1611年の4月1日より、年棒200ドゥカトーネ銀貨で楽長として、トリノはサヴォイア家、カルロ・エマヌエーレ1世の元へ雇われたディンディアですが、実はこの少し後から、トリノは戦争へと突入し、その為宮廷では様々な公演は1618年頃まで中断されてしまいます。
第1次モンフェッラート戦争、というものですが、モンフェッラートと言えば、ゴンザーガ家です。音楽好きのグリエルモ公の頃に公国となり(そのちょっと前から侯爵でしたが)、それ以降マントヴァ公はモンフェッラート公を兼ねていました。

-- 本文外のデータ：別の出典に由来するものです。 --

-- ==== Sys2Proof/Laws/KeepsRegisters.lean ====
section
/-! SUPPORT. What each operation of Machine/Registers.lean may change, and that it keeps the invariant: one law for each. -/

set_option linter.unreachableTactic false
set_option linter.unusedTactic false

namespace Sys2Proof.Machine

theorem keeps_wrAny {P : Nat} {s u : State} {id : RegId} {i j : Nat} {v : Word} (hP : Fits 0x7fffffffffffffffffffffffffffffffffffffffffffffffffffffffffffffffffff P) (h : Keeps P s u) :
    Keeps P s (u.wr id i j v) :=
  keeps_wr (Fits.refl P) (hP.bit (by cases id <;> rfl)) h

theorem keeps_storeWrite {P : Nat} {s u : State} {a1} (hP : Fits 0x7fffffffffffffffffffffffffffffffffffffffffffffffffffffffffffffffffff P) (h : Keeps P s u) :
    Keeps P s (State.storeWrite u a1) := by
  unfold State.storeWrite
  repeat' (first
    | with_reducible exact h
    | with_reducible assumption
    | dsimp -zeta only
    | with_reducible refine keeps_wr hP rfl ?_
    | with_reducible refine keeps_wrAny (hP.sub rfl) ?_
    | intro _
    | with_reducible refine keeps_ite ?_ ?_
    | with_reducible refine keeps_ite_fst ?_ ?_
    | with_reducible refine keeps_pair (by assumption) ?_
    | split
    | fail_if_no_progress extract_lets
    | dsimp +zetaDelta only)

theorem keeps_levelWrite {P : Nat} {s u : State} {a1} (hP : Fits 0x7fffffffffffffffffffffffffffffffffffffffffffffffffffffffffffffffffff P) (h : Keeps P s u) :
    Keeps P s (State.levelWrite u a1) := by
  unfold State.levelWrite
  repeat' (first
    | with_reducible exact h
    | with_reducible assumption
    | dsimp -zeta only
    | with_reducible refine keeps_storeWrite (hP.sub rfl) ?_
    | with_reducible refine keeps_settleIf (hP.sub rfl) ?_
    | intro _
    | with_reducible refine keeps_ite ?_ ?_
    | with_reducible refine keeps_ite_fst ?_ ?_
    | with_reducible refine keeps_pair (by assumption) ?_
    | split
    | fail_if_no_progress extract_lets
    | dsimp +zetaDelta only)

theorem keeps_pinCtlWrite {P : Nat} {s u : State} {a1} (hP : Fits 0x100000000007fffffffffffffffffffffffffffffffffffffffffffffffffffffffffffffffffff P) (h : Keeps P s u) :
    Keeps P s (State.pinCtlWrite u a1) := by
  unfold State.pinCtlWrite
  repeat' (first
    | with_reducible exact h
    | with_reducible assumption
    | dsimp -zeta only
    | with_reducible refine keeps_noteAnalogue (hP.sub rfl) ?_
    | with_reducible refine keeps_storeWrite (hP.sub rfl) ?_
    | intro _
    | with_reducible refine keeps_ite ?_ ?_
    | with_reducible refine keeps_ite_fst ?_ ?_
    | with_reducible refine keeps_pair (by assumption) ?_
    | split
    | fail_if_no_progress extract_lets
    | dsimp +zetaDelta only)

theorem keeps_afterPmu {P : Nat} {s u : State} {a1 a2 a3 a4} (hP : Fits 0x800000000000000000000000000000000000000000000000000000000000000000000000001000000 P) (h : Keeps P s u) :
    Keeps P s (State.afterPmu u a1 a2 a3 a4) := by
  unfold State.afterPmu
  repeat' (first
    | with_reducible exact h
    | with_reducible assumption
    | dsimp -zeta only
    | with_reducible refine keeps_sdPmuChange (hP.sub rfl) ?_
    | with_reducible refine keeps_clampCheck (hP.sub rfl) ?_
    | with_reducible refine keeps_settleIf (hP.sub rfl) ?_
    | intro _
    | with_reducible refine keeps_ite ?_ ?_
    | with_reducible refine keeps_ite_fst ?_ ?_
    | with_reducible refine keeps_pair (by assumption) ?_
    | split
    | fail_if_no_progress extract_lets
    | dsimp +zetaDelta only)

theorem keeps_pmuWrite {P : Nat} {s u : State} {a1} (hP : Fits 0x80100000000007fffffffffffffffffffffffffffffffffffffffffffffffffffffffffffffffffff P) (h : Keeps P s u) :
    Keeps P s (State.pmuWrite u a1) := by
  unfold State.pmuWrite
  repeat' (first
    | with_reducible exact h
    | with_reducible assumption
    | dsimp -zeta only
    | with_reducible refine keeps_noteAnalogue (hP.sub rfl) ?_
    | with_reducible refine keeps_storeWrite (hP.sub rfl) ?_
    | with_reducible refine keeps_afterPmu (hP.sub rfl) ?_
    | intro _
    | with_reducible refine keeps_ite ?_ ?_
    | with_reducible refine keeps_ite_fst ?_ ?_
    | with_reducible refine keeps_pair (by assumption) ?_
    | split
    | fail_if_no_progress extract_lets
    | dsimp +zetaDelta only)

theorem keeps_descWrite {P : Nat} {s u : State} {a1 a2} (hP : Fits 0x7fffffffffffffffffffffffffffffffffffffffffffffffffffffffffffffffffff P) (h : Keeps P s u) :
    Keeps P s (State.descWrite u a1 a2) := by
  unfold State.descWrite
  repeat' (first
    | with_reducible exact h
    | with_reducible assumption
    | dsimp -zeta only
    | with_reducible refine keeps_storeWrite (hP.sub rfl) ?_
    | with_reducible refine keeps_fput hP rfl ?_
    | intro _
    | with_reducible refine keeps_ite ?_ ?_
    | with_reducible refine keeps_ite_fst ?_ ?_
    | with_reducible refine keeps_pair (by assumption) ?_
    | split
    | fail_if_no_progress extract_lets
    | dsimp +zetaDelta only)

theorem keeps_spaceWrite {P : Nat} {s u : State} {a1} (hP : Fits 0x7fffffffffffffffffffffffffffffffffffffffffffffffffffffffffffffffffff P) (h : Keeps P s u) :
    Keeps P s (State.spaceWrite u a1) := by
  unfold State.spaceWrite
  repeat' (first
    | with_reducible exact h
    | with_reducible assumption
    | dsimp -zeta only
    | with_reducible refine keeps_storeWrite (hP.sub rfl) ?_
    | with_reducible refine keeps_fput hP rfl ?_
    | intro _
    | with_reducible refine keeps_ite ?_ ?_
    | with_reducible refine keeps_ite_fst ?_ ?_
    | with_reducible refine keeps_pair (by assumption) ?_
    | split
    | fail_if_no_progress extract_lets
    | dsimp +zetaDelta only)

theorem keeps_bar2Reg {P : Nat} {s u : State} {a1} (hP : Fits 0x7fffffffffffffffffffffffffffffffffffffffffffffffffffffffffffffffffff P) (h : Keeps P s u) :
    Keeps P s (State.bar2Reg u a1) := by
  unfold State.bar2Reg
  repeat' (first
    | with_reducible exact h
    | with_reducible assumption
    | dsimp -zeta only
    | with_reducible refine keeps_storeWrite (hP.sub rfl) ?_
    | with_reducible refine keeps_fput hP rfl ?_
    | intro _
    | with_reducible refine keeps_ite ?_ ?_
    | with_reducible refine keeps_ite_fst ?_ ?_
    | with_reducible refine keeps_pair (by assumption) ?_
    | split
    | fail_if_no_progress extract_lets
    | dsimp +zetaDelta only)

theorem keeps_acqCfgWrite {P : Nat} {s u : State} {a1} (hP : Fits 0x7fffffffffffffffffffffffffffffffffffffffffffffffffffffffffffffffffff P) (h : Keeps P s u) :
    Keeps P s (State.acqCfgWrite u a1) := by
  unfold State.acqCfgWrite
  repeat' (first
    | with_reducible exact h
    | with_reducible assumption
    | dsimp -zeta only
    | with_reducible refine keeps_storeWrite (hP.sub rfl) ?_
    | with_reducible refine keeps_fput hP rfl ?_
    | intro _
    | with_reducible refine keeps_ite ?_ ?_
    | with_reducible refine keeps_ite_fst ?_ ?_
    | with_reducible refine keeps_pair (by assumption) ?_
    | split
    | fail_if_no_progress extract_lets
    | dsimp +zetaDelta only)

theorem keeps_portCtlWrite {P : Nat} {s u : State} {a1} (hP : Fits 0x7fffffffffffffffffffffffffffffffffffffffffffffffffffffffffffffffffff P) (h : Keeps P s u) :
    Keeps P s (State.portCtlWrite u a1) := by
  unfold State.portCtlWrite
  repeat' (first
    | with_reducible exact h
    | with_reducible assumption
    | dsimp -zeta only
    | with_reducible refine keeps_storeWrite (hP.sub rfl) ?_
    | with_reducible refine keeps_fput hP rfl ?_
    | intro _
    | with_reducible refine keeps_ite ?_ ?_
    | with_reducible refine keeps_ite_fst ?_ ?_
    | with_reducible refine keeps_pair (by assumption) ?_
    | split
    | fail_if_no_progress extract_lets
    | dsimp +zetaDelta only)

theorem keeps_regEffect {P : Nat} {s u : State} {a1} (hP : Fits 0xfffdffb00000007fffffffffffffffffffffffffffffffffffffffffffffffffffffffffffffffffff P) (h : Keeps P s u) :
    Keeps P s (State.regEffect u a1) := by
  unfold State.regEffect
  repeat' (first
    | with_reducible exact h
    | with_reducible assumption
    | dsimp -zeta only
    | with_reducible refine keeps_doMemMapSpanWrite (hP.sub rfl) (hP.bit rfl) ?_
    | with_reducible refine keeps_doMemMapCtlWrite (hP.sub rfl) ?_
    | with_reducible refine keeps_doDmaChCtlWrite (hP.sub rfl) ?_
    | with_reducible refine keeps_doSwyTickWrite (hP.sub rfl) ?_
    | with_reducible refine keeps_doDptQCtlWrite (hP.sub rfl) ?_
    | with_reducible refine keeps_doThmCfgWrite (hP.sub rfl) ?_
    | with_reducible refine keeps_doMerCtlWrite (hP.sub rfl) ?_
    | with_reducible refine keeps_doWlnAggWrite (hP.sub rfl) ?_
    | with_reducible refine keeps_portCtlWrite (hP.sub rfl) ?_
    | with_reducible refine keeps_doSarInjectRequest (hP.sub rfl) ?_
    | with_reducible refine keeps_pinCtlWrite (hP.sub rfl) ?_
    | with_reducible refine keeps_forgetWraps (hP.sub rfl) ?_
    | with_reducible refine keeps_acqCfgWrite (hP.sub rfl) ?_
    | with_reducible refine keeps_clampCheck (hP.sub rfl) ?_
    | with_reducible refine keeps_spaceWrite (hP.sub rfl) ?_
    | with_reducible refine keeps_doSelfCheckStart (hP.sub rfl) ?_
    | with_reducible refine keeps_storeWrite (hP.sub rfl) ?_
    | with_reducible refine keeps_doChtInvGo (hP.sub rfl) ?_
    | with_reducible refine keeps_doBlkReset (hP.sub rfl) ?_
    | with_reducible refine keeps_levelWrite (hP.sub rfl) ?_
    | with_reducible refine keeps_doAdcSdCfgWrite (hP.sub rfl) ?_
    | with_reducible refine keeps_doWlnHalt (hP.sub rfl) ?_
    | with_reducible refine keeps_doMerSnap (hP.sub rfl) ?_
    | with_reducible refine keeps_doSxtMuCtlWrite (hP.sub rfl) ?_
    | with_reducible refine keeps_doSxtChCtlWrite (hP.sub rfl) ?_
    | with_reducible refine keeps_descWrite (hP.sub rfl) ?_
    | with_reducible refine keeps_pmuWrite (hP.sub rfl) ?_
    | with_reducible refine keeps_doPwrReq (hP.sub rfl) ?_
    | with_reducible refine keeps_doSxtWinCommit (hP.sub rfl) ?_
    | with_reducible refine keeps_bar2Reg (hP.sub rfl) ?_
    | with_reducible refine keeps_doWlnGo (hP.sub rfl) ?_
    | with_reducible refine keeps_doAcqCtlWrite (hP.sub rfl) ?_
    | with_reducible refine keeps_doAdcTrigGo (hP.sub rfl) ?_
    | with_reducible refine keeps_doAcqTrigGo (hP.sub rfl) ?_
    | intro _
    | with_reducible refine keeps_ite ?_ ?_
    | with_reducible refine keeps_ite_fst ?_ ?_
    | with_reducible refine keeps_pair (by assumption) ?_
    | split
    | fail_if_no_progress extract_lets
    | fail_if_no_progress with_reducible refine keeps_eth hP rfl ?_
    | dsimp +zetaDelta only)

theorem keeps_regWrite {P : Nat} {s u : State} {a1} (hP : Fits 0xfffdffb00000007fffffffffffffffffffffffffffffffffffffffffffffffffffffffffffffffffff P) (h : Keeps P s u) :
    Keeps P s (State.regWrite u a1) := by
  unfold State.regWrite
  repeat' (first
    | with_reducible exact h
    | with_reducible assumption
    | dsimp -zeta only
    | with_reducible refine keeps_rtWriteDrop (hP.sub rfl) ?_
    | with_reducible refine keeps_regEffect (hP.sub rfl) ?_
    | intro _
    | with_reducible refine keeps_ite ?_ ?_
    | with_reducible refine keeps_ite_fst ?_ ?_
    | with_reducible refine keeps_pair (by assumption) ?_
    | split
    | fail_if_no_progress extract_lets
    | dsimp +zetaDelta only)

theorem keeps_msixWrite {P : Nat} {s u : State} {a1 a2 a3} (hP : Fits 0x8000000000000000000000000000000000000000000000000000000000000000000000000000 P) (h : Keeps P s u) :
    Keeps P s (State.msixWrite u a1 a2 a3) := by
  unfold State.msixWrite
  repeat' (first
    | with_reducible exact h
    | with_reducible assumption
    | dsimp -zeta only
    | with_reducible refine keeps_msixSend (hP.sub rfl) ?_
    | intro _
    | with_reducible refine keeps_ite ?_ ?_
    | with_reducible refine keeps_ite_fst ?_ ?_
    | with_reducible refine keeps_pair (by assumption) ?_
    | split
    | fail_if_no_progress extract_lets
    | fail_if_no_progress with_reducible refine keeps_hostPort hP rfl ?_ rfl rfl rfl rfl rfl
    | fail_if_no_progress with_reducible refine keeps_msix hP rfl ?_ rfl rfl rfl rfl rfl rfl rfl rfl rfl rfl
    | dsimp +zetaDelta only)

theorem keeps_applyWrite {P : Nat} {s u : State} {a1 a2 a3} (hP : Fits 0xffffffb00000007fffffffffffffffffffffffffffffffffffffffffffffffffffffffffffffffffff P) (h : Keeps P s u) :
    Keeps P s (State.applyWrite u a1 a2 a3) := by
  unfold State.applyWrite
  repeat' (first
    | with_reducible exact h
    | with_reducible assumption
    | dsimp -zeta only
    | with_reducible refine keeps_msixWrite (hP.sub rfl) ?_
    | with_reducible refine keeps_doDdsListWrite (hP.sub rfl) ?_
    | with_reducible refine keeps_regWrite (hP.sub rfl) ?_
    | with_reducible refine keeps_almWrite (hP.sub rfl) ?_
    | with_reducible refine keeps_foldl ?_ ?_
    | with_reducible refine keeps_foldl_fst ?_ ?_
    | intro _
    | with_reducible refine keeps_ite ?_ ?_
    | with_reducible refine keeps_ite_fst ?_ ?_
    | with_reducible refine keeps_pair (by assumption) ?_
    | split
    | fail_if_no_progress extract_lets
    | dsimp +zetaDelta only)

モンテヴェルディがマントヴァでの職を失った辺りのマントヴァで何があったかを思い返すと、ちょうど時期が重なっているのですが、ヴィンチェンツォが1612年に死に、その長子フランチェスコが公位を継ぐ(このタイミングでモンテヴェルディはクビになります)のですが、そのフランチェスコに、1608年に嫁いでいたのが、サヴォイア公カルロ・エマヌエーレ1世の娘マルゲリータなわけです。
フランチェスコはなんとその年の間に、世継ぎを残さず死んでしまいます。その為マントヴァ・モンフェッラート公はフランチェスコの弟フェルディナンドが継ぐわけですが、この時にサヴォイア公がモンフェッラートの相続権を主張、サヴォイア側からしてみれば、その為に嫁がせたようなものだったのでしょう。1613年の4月から戦争に入りました。
ちょっと前にはマントヴァにいたわけですし、そこで得た音楽的経験は恐らくディンディアの中に強く残ったと思いますが(ソロ曲だけでなく、5声マドリガーレを見ても、ディンディアは明らかにモンテヴェルディの影響を受けています)、新しく勤めた先の国がかつて自分が居た国と戦争、それもマントヴァ側はとばっちりを受けた側(仕掛けたのはサヴォイア家です)、どういう心境だったのでしょう。
この戦争は他の国を巻き込みつつ1617年まで続き、結局マントヴァ側に公国は残ります。トリノの宮廷は翌18年頃からようやく活気を取り戻す、ということになるわけです。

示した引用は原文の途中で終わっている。